SULLIVAN COUNTY, Tenn. (WJHL) – The Sullivan County Regional Health Department has administered less than 1,000 first doses of the Pfizer vaccine during the first two days of its three-day mass vaccination event.
The health department had set aside 8,000 doses of the Pfizer vaccine for the event, according to Regional Medical Director Dr. Stephen May.
SCRHD Public Information Officer Rachel Dean told News Channel 11 that on Wednesday, April 14, 192 first doses were administered.
547 doses were administered Thursday, according to Dean.
The event had originally been planned to take place at Bristol Motor Speedway and utilize the Johnson & Johnson single-dose vaccine.
However, after the FDA and CDC recommended a pause in the usage of the J&J vaccine, the health department decided to switch to using Pfizer.
The event also moved across the highway to Whitetop Creek Park.

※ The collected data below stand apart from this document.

-- ==== Sys2Proof/Laws/Codec.lean ====
section
/-! SUPPORT. Laws of the checksum, of the lengths of the layouts, and of what the payload decoders
answer. -/

namespace Sys2Proof

/-! ### Checksum -/

@[simp] theorem sum8_nil : sum8 [] = 0 := rfl

theorem foldl_add_start (a : Byte) (bs : List Byte) :
    bs.foldl (· + ·) a = a + bs.foldl (· + ·) 0 := by
  induction bs generalizing a with
  | nil => simp
  | cons b bs ih =>
    simp only [List.foldl_cons]
    rw [ih (a + b), ih (0 + b)]
    simp [BitVec.add_assoc]

@[simp] theorem sum8_cons (b : Byte) (bs : List Byte) : sum8 (b :: bs) = b + sum8 bs := by
  unfold sum8
  rw [List.foldl_cons, foldl_add_start]
  simp

@[simp] theorem sum8_append (xs ys : List Byte) : sum8 (xs ++ ys) = sum8 xs + sum8 ys := by
  induction xs with
  | nil => simp
  | cons x xs ih => simp [ih, BitVec.add_assoc]

/-- R85: the checksum byte brings the sum to 0xFF. -/
theorem sum8_add_checksum (p : List Byte) : sum8 p + checksum p = 0xFF := by
  unfold checksum
  rw [BitVec.add_comm, BitVec.sub_add_cancel]

/-! ### Lengths -/

@[simp] theorem length_ser64 (a : ExtendedAddress) : (ser64 a).length = 8 := rfl
@[simp] theorem length_ser16 (a : ShortAddress) : (ser16 a).length = 2 := rfl

@[simp] theorem length_payloadOf (f : TxRequest) : (payloadOf f).length = encodedLength f := by
  simp [payloadOf, encodedLength]
  omega

@[simp] theorem length_frameAround (p : List Byte) : (frameAround p).length = p.length + 4 := by
  simp [frameAround]

@[simp] theorem length_wire (f : TxRequest) : (wire f).length = encodedLength f + 4 := by
  simp [wire]

/-! ### The inbound payload decoders -/

/-- Everything the RXPACKET decoder answers. -/
theorem decodeRxPacket_cases (rest : List Byte) :
    (rest.length ≤ 10 ∧ decodeRxPacket rest = .short rest) ∨
    (∃ m0 m1 m2 m3 m4 m5 m6 m7 h l o data,
      rest = m0 :: m1 :: m2 :: m3 :: m4 :: m5 :: m6 :: m7 :: h :: l :: o :: data ∧
      decodeRxPacket rest = .complete (par64 m0 m1 m2 m3 m4 m5 m6 m7) ⟨h, l⟩ o data) := by
  rcases rest with _ | ⟨m0, _ | ⟨m1, _ | ⟨m2, _ | ⟨m3, _ | ⟨m4, _ | ⟨m5, _ | ⟨m6, _ | ⟨m7, _ |
    ⟨h, _ | ⟨l, _ | ⟨o, data⟩⟩⟩⟩⟩⟩⟩⟩⟩⟩⟩
  all_goals first
    | exact .inl ⟨by simp, rfl⟩
    | exact .inr ⟨m0, m1, m2, m3, m4, m5, m6, m7, h, l, o, data, rfl, rfl⟩

/-- Everything the TXSTATUS decoder answers. -/
theorem decodeTxStatus_cases (rest : List Byte) :
    (rest.length ≤ 5 ∧ decodeTxStatus rest = .short rest) ∨
    (∃ f h l t st ds ignored, rest = f :: h :: l :: t :: st :: ds :: ignored ∧
      decodeTxStatus rest = .complete f ⟨h, l⟩ t st ds ignored) := by
  rcases rest with _ | ⟨f, _ | ⟨h, _ | ⟨l, _ | ⟨t, _ | ⟨st, _ | ⟨ds, ignored⟩⟩⟩⟩⟩⟩
  all_goals first
    | exact .inl ⟨by simp, rfl⟩
    | exact .inr ⟨f, h, l, t, st, ds, ignored, rfl, rfl⟩

end Sys2Proof
end

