/-! ### Extended addresses (R112, R113) -/

theorem toNat_append_byte {w : Nat} (v : BitVec w) (b : Byte) :
    (v ++ b).toNat = v.toNat * 256 + b.toNat := by
  rw [BitVec.toNat_append, ← Nat.shiftLeft_add_eq_or_of_lt b.isLt, Nat.shiftLeft_eq]

theorem toNat_be32 (b0 b1 b2 b3 : Byte) : (be32 b0 b1 b2 b3).toNat =
    b0.toNat * 2 ^ 24 + b1.toNat * 2 ^ 16 + b2.toNat * 2 ^ 8 + b3.toNat := by
  rw [be32, toNat_append_byte, toNat_append_byte, toNat_append_byte]
  omega

/-- R113: the index selects the half, and counts bytes from its most significant one. -/
theorem toNat_byteAt (a : ExtendedAddress) (i : Fin 8) : (byteAt a i).toNat =
    if i.val ≤ 3 then a.high.toNat / 2 ^ (8 * (3 - i.val)) % 256
    else a.low.toNat / 2 ^ (8 * (7 - i.val)) % 256 := by
  unfold byteAt
  split
  all_goals rw [BitVec.toNat_setWidth, BitVec.toNat_ushiftRight, Nat.shiftRight_eq_div_pow]

theorem getElem?_ser64 (a : ExtendedAddress) (i : Fin 8) :
    (ser64 a)[i.val]? = some (byteAt a i) := by
  fin_cases i <;> rfl

/-- R112: four bytes of one half, taken by their place value, give the half back. -/
theorem be32_eq_of_toNat_eq_div {v : U32} {b0 b1 b2 b3 : Byte}
    (h0 : b0.toNat = v.toNat / 2 ^ 24 % 256) (h1 : b1.toNat = v.toNat / 2 ^ 16 % 256)
    (h2 : b2.toNat = v.toNat / 2 ^ 8 % 256) (h3 : b3.toNat = v.toNat / 2 ^ 0 % 256) :
    be32 b0 b1 b2 b3 = v := by
  apply BitVec.eq_of_toNat_eq
  rw [toNat_be32]
  omega

@[simp] theorem par64_byteAt (a : ExtendedAddress) :
    par64 (byteAt a 0) (byteAt a 1) (byteAt a 2) (byteAt a 3) (byteAt a 4) (byteAt a 5)
      (byteAt a 6) (byteAt a 7) = a := by
  unfold par64
  congr 1
  · exact be32_eq_of_toNat_eq_div (toNat_byteAt a 0) (toNat_byteAt a 1) (toNat_byteAt a 2)
      (toNat_byteAt a 3)
  · exact be32_eq_of_toNat_eq_div (toNat_byteAt a 4) (toNat_byteAt a 5) (toNat_byteAt a 6)
      (toNat_byteAt a 7)

theorem byteAt_par64 (m0 m1 m2 m3 m4 m5 m6 m7 : Byte) (i : Fin 8) :
    byteAt (par64 m0 m1 m2 m3 m4 m5 m6 m7) i = [m0, m1, m2, m3, m4, m5, m6, m7][i] := by
  apply BitVec.eq_of_toNat_eq
  rw [toNat_byteAt, par64, toNat_be32, toNat_be32]
  fin_cases i <;> simp <;> omega

@[simp] theorem ser64_par64 (m0 m1 m2 m3 m4 m5 m6 m7 : Byte) :
    ser64 (par64 m0 m1 m2 m3 m4 m5 m6 m7) = [m0, m1, m2, m3, m4, m5, m6, m7] := by
  simp [ser64, byteAt_par64]

/-! ### Received options (R116) -/

/-- Bits 0, 1 and 5 are the ones of the mask. -/
theorem getLsbD_parRxOpt (b : Byte) (i : Nat) :
    (parRxOpt b).getLsbD i = (b.getLsbD i && (i == 0 || i == 1 || i == 5)) := by
  rw [parRxOpt, BitVec.getLsbD_and]
  by_cases hi : i < 8
  · interval_cases i <;> rfl
  · rw [BitVec.getLsbD_of_ge b i (by omega), Bool.false_and, Bool.false_and]

/-! ### The offsets of an outbound payload and of its frame (R80, R90, R142) -/

theorem getElem?_payloadOf_destMac (f : TxRequest) (i : Fin 8) :
    (payloadOf f)[2 + i.val]? = some (byteAt f.destMac i) := by
  fin_cases i <;> rfl
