-- ==== Sys2Proof/Syntax.lean ====
section
/-! DEFINITION. The syntax of the part: one constructor of `Instr` for each row of the operation table, the encoded
instructions with the operands their words hold, the events with the unit or packet they act on. -/

namespace Sys2Proof

/-- A scalar source operand: the register and its E bit (spec/03_formats.md R39). -/
structure Src where
  n : BitVec 5
  e : Bool
  deriving DecidableEq, Repr, Inhabited

/-- Access sizes (spec/03_formats.md R48). -/
inductive Size where
  | b | h | w | d
  deriving DecidableEq, Repr, Inhabited

/-- Size and extension of the displacement loads, fn3 0 to 6 (spec/03_formats.md R48). -/
inductive LdSize where
  | bs | hs | ws | d | bz | hz | wz
  deriving DecidableEq, Repr, Inhabited

/-- Scalar precision (spec/03_formats.md R47). -/
inductive Prec where
  | s | d
  deriving DecidableEq, Repr, Inhabited

/-- Source of a conversion to floating point (spec/03_formats.md R47). -/
inductive FSrc where
  | other | s64 | z64
  deriving DecidableEq, Repr, Inhabited

/-- Conditions of `fcmp` (spec/03_formats.md R47). -/
inductive FCond where
  | eq | lt | le | un
  deriving DecidableEq, Repr, Inhabited

/-- Element types of the vector majors 0x20 to 0x2A (spec/03_formats.md R54). -/
inductive VType where
  | f32 | bf | hf | s8 | s16 | s32 | s64 | z8 | z16 | z32 | z64
  deriving DecidableEq, Repr, Inhabited

/-- Conditions of `vcmp` (spec/03_formats.md R54). -/
inductive VCond where
  | eq | ne | lt | le | gt | ge
  deriving DecidableEq, Repr, Inhabited

/-- The sixteen type codes of conversions (spec/03_formats.md R55). -/
inductive NumType where
  | f32 | bf | hf | f8a | f8b | f6a | f6b | f4 | s8 | s16 | s32 | s64 | z8 | z16 | z32 | z64
  deriving DecidableEq, Repr, Inhabited

/-- Rounding modes (spec/03_formats.md R55). -/
inductive RMode where
  | rne | rtz | sr
  deriving DecidableEq, Repr, Inhabited

/-- Element formats of the MX instructions (spec/03_formats.md R56). -/
inductive MxElem where
  | f8a | f8b | f6a | f6b | f4 | i8
  deriving DecidableEq, Repr, Inhabited

/-- Wide types of the MX instructions (spec/03_formats.md R56). -/
inductive MxWide where
  | f32 | bf | hf
  deriving DecidableEq, Repr, Inhabited

/-- Format pairs of `mma`, majors 0x50 to 0x5E (spec/03_formats.md R58). -/
inductive MmaPair where
  | bfbf | hfhf | f8af8a | f8af8b | f8bf8a | f8bf8b | f6af6a | f6bf6b | f6af6b | f6bf6a | f4f4 | f8af4 | f4f8a | i8i8 | sfsf
  deriving DecidableEq, Repr, Inhabited

/-- What an inspection of Nernath names in a held activation (spec/19_debug.md R452): a scalar register, a doubleword of a vector register, a control and
status register, a scratchpad doubleword, a doubleword of a mask, a word of a view, an accumulator's element or its OVF, an element or a scale of the
B latch, a copy-engine register. -/
inductive Inspect where
  | x (n : BitVec 5)
  | v (n : BitVec 5) (dw : Nat)
  | csr (n : BitVec 11)
  | pad (addr : Nat)
  | m (n : BitVec 3) (dw : Nat)
  | q (n : BitVec 4) (word : Nat)
  | acc (a : BitVec 2) (i : Nat)
  | ovf (a : BitVec 2)
  | latch (i : Nat)
  | scale (i : Nat)
  | ce (n : Nat)
  deriving DecidableEq, Repr, Inhabited
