/-- What an activation holds beside its numbered registers and its memory: every field an instruction changes here is
restored by a rollback (spec/06_memory.md R134, R136). -/
structure Ctx where
  status : Status := {}
  cause : BitVec 8 := 0
  epc : BitVec 32 := 0
  tval : XWord := 0
  tvecEn : Bool := false
  tvecAddr : BitVec 30 := 0
  stamp : BitVec 32 := 0
  entryStamp : BitVec 32 := 0
  flags : BitVec 5 := 0
  satcnt : XWord := 0
  gen : BitVec 32 := 1
  instret : XWord := 0
  depth : Nat := 0
  spilled : Nat := 0
  spillBase : BitVec 12 := 0xA00
  spillLim : BitVec 12 := 0xA80
  spillTop : BitVec 12 := 0xA80
  allotV : Nat := 0
  mirror : BitVec 32 := 0
  views : Map View := []
  ce : Map XWord := []
  tags : XWord := 0
  rot : BitVec 6 := 0
  wany : List Wany := []
  /-- What is not yet forwarded to the group's home, oldest first: flags set and flags cleared (spec/12_numbers.md R291, R292). -/
  fevs : List (BitVec 5 × BitVec 5) := []
  /-- The core cycle from which PPTGAP.DIST counts (spec/15_system.md R367). -/
  distBase : Nat := 0
  deriving DecidableEq, Repr, Inhabited

/-- A pending carve-out before and after `allot.set` (spec/05_windows.md R104): the carve-out and the core that asked. -/
structure CarveUndo where
  before : Option (Carve × Nat)
  after : Option (Carve × Nat)
  deriving DecidableEq, Repr, Inhabited

/-- A `mat.slot` write (spec/14_matrix.md R339): its identity, its index, and the pending codes, weights, armed time and its arrival before. -/
structure SlotUndo where
  id : Nat
  idx : Nat
  pend : Map Nat
  pendW : Map Nat
  armed : Option XWord
  armedAt : Nat
  deriving DecidableEq, Repr, Inhabited

/-- What an instruction changes of its cluster outside memory: the pending carve-out of `allot.set` (spec/05_windows.md R104) and the valid bits
that `iinv` clears (spec/06_memory.md R148), the write of `mat.slot` (spec/14_matrix.md R339), the group record that `csrs` of NGROUP arms
(spec/12_numbers.md R294). -/
structure Shared where
  carve : Option CarveUndo := none
  /-- Block tags whose V was cleared, as they were. -/
  tags : List (Nat × Nat) := []
  slot : Option SlotUndo := none
  /-- The group whose FNARM was set. -/
  arm : Option Nat := none
  deriving DecidableEq, Repr, Inhabited

/-- One undo-log entry: the old values of what one instruction changed (spec/06_memory.md R134). Log: DEDUCED, notes/assumptions/53.md. -/
structure UndoEntry where
  xs : List (Nat × Reg)
  vs : List (Nat × VReg)
  ms : List (Nat × MWord)
  lat : List (Nat × BitVec 64)
  ctx : Ctx
  /-- Lines of the own scratchpad whose full/empty bit changed, and whether each was empty. -/
  lines : List (Nat × Bool) := []
  /-- What it changed of the cluster, as it was. -/
  shared : Option Shared := none
  /-- How many accesses had been issued when it was made. -/
  issued : Nat
  deriving DecidableEq, Repr, Inhabited

/-! Messages, tasks and activations. -/

/-- The forwarder word (spec/09_messages.md R211). -/
structure Fwd where
  cls : BitVec 12
  key : XWord
  core : Nat
  deriving DecidableEq, Repr, Inhabited

/-- A message: the header fields of spec/09_messages.md R197, the delivery time, the forwarder word, the physical
address of an address-owned key (spec/10_actors.md R227), the redelivery count (spec/15_system.md R362), the payload. -/
structure Msg where
  key : XWord := 0
  stamp : BitVec 32 := 0
  len : Nat := 0
  reply : Bool := false
  timed : Bool := false
  refusal : Bool := false
  flags : BitVec 3 := 0
  sel : BitVec 6 := 0
  cls : BitVec 12 := 0
  skey : XWord := 0
  job : Nat := 0
  seq : Nat := 0
  score : Nat := 0
  kind : Nat := 0
  scls : BitVec 12 := 0
  time : XWord := 0
  fwd : Option Fwd := none
  pa : Option Nat := none
  retry : Nat := 0
  payload : List Byte := []
  deriving DecidableEq, Repr, Inhabited

/-- A task: a deque entry (spec/11_tasks.md R250, R251), with its parent's class for containment (spec/15_system.md R359), its redelivery
count and the tick before which it is passed over (R362). -/
structure Task where
  word : XWord := 0
  arg : XWord := 0
  stamp : BitVec 32 := 0
  pusher : Nat := 0
  tid : XWord := 0
  parent : XWord := 0
  parentCls : BitVec 12 := 0
  job : Nat := 0
  retry : Nat := 0
  readyAt : Nat := 0
  deriving DecidableEq, Repr, Inhabited

/-- A class descriptor (spec/10_actors.md R224), with the cave-exhausted mark of R239. Log: that of class 0 DESIGN CHOICE, notes/assumptions/18.md. -/
structure ClassDesc where
  valid : Bool := false
  job : Nat := 0
  hbase : BitVec 48 := 0
  init : BitVec 32 := 0
  trapv : BitVec 32 := 0
  caveb : BitVec 48 := 0
  constlen : BitVec 16 := 0
  nbkt : BitVec 32 := 0
  constb : BitVec 48 := 0
  allot : BitVec 3 := 0
  stream : Bool := false
  wrt : Bool := false
  explicit : Bool := false
  quota : BitVec 5 := 0
  prio : BitVec 2 := 0
  pol : BitVec 2 := 0
  ngrp : BitVec 8 := 0
  domain : BitVec 6 := 0
  curdl : BitVec 8 := 0
  mirror : BitVec 32 := 0
  idle : BitVec 32 := 0
  exhausted : Bool := false
  deriving DecidableEq, Repr, Inhabited

/-- What started an activation. -/
inductive ActKind where
  | actor | init | task
  deriving DecidableEq, Repr, Inhabited

/-- The running activation of a core (spec/09_messages.md R198, spec/11_tasks.md R254). -/
structure Act where
  kind : ActKind := .actor
  job : Nat := 0
  cls : BitVec 12 := 0
  key : XWord := 0
  msg : Msg := {}
  task : Task := {}
  incarn : BitVec 16 := 0
  curd : Nat := 0
  home : Nat := 0
  entry : BitVec 32 := 0
  desc : ClassDesc := {}
  forwarded : Bool := false
  retry : Nat := 0
  uid : Nat := 0
  /-- The flow-table entry it was placed for. -/
  eid : Nat := 0
  /-- Where in the replay region its replay begins, counted in lines written: the actor's last checkpoint before it, or a task's own entry
  (spec/19_debug.md R455). -/
  ck : Option Nat := none
  /-- The inbox slot of its message, by acceptance order. -/
  slot : Nat := 0
  deriving DecidableEq, Repr, Inhabited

While Whitetop has the ability to accommodate an influx of traffic, the supply of the vaccine seemingly outweighed the demand during this event.
Following the totaled turnout of 739 for the first two days, midday Friday, Mark Moody said they’d be lucky to reach 1,000 doses administered by the end of the workday.
Moody said of the doses administered, he found that a number of doses were second shots and not those of newly vaccinated individuals.
Dr. Stephen May feels we are close to the point in which the people who wish to get vaccinated have already done so, and said that the lack of demand worries him in terms of reaching herd immunity and defeating the virus.
“It’s disconcerting and with the lack of demand is going to come to the change in strategy in getting the vaccine out,” said Dr. May.
Originally, the Whitetop site was to stay open until early June, but a decrease in demand might cause a change of plans as well as a course of action.
“We’re still evaluating this site, we have plans to stay here until June 4th and then probably close down, but if the demand is not there, we may probably close down earlier and go to a strike team format where we will go to various organizations and agencies and set up and do a one-day vaccination clinic there,” said Moody.
With thousands of vaccines allocated for this mass vaccination event unused, Moody said they can and will be stored up until their expiration date in late July, but hopes they can distribute them long before they reach that point.
“I don’t know if we will be able to administer all of that or if we will need to return some to the state where they will again, redistribute it to other areas,” said Moody.
Dr. May said anyone from anywhere can come to get the vaccine and that reaching that herd immunity is crucial to beating the virus. He said it is still too early to drop safety measures and people must be vigilant and wear and masks, social distance and wash their hands.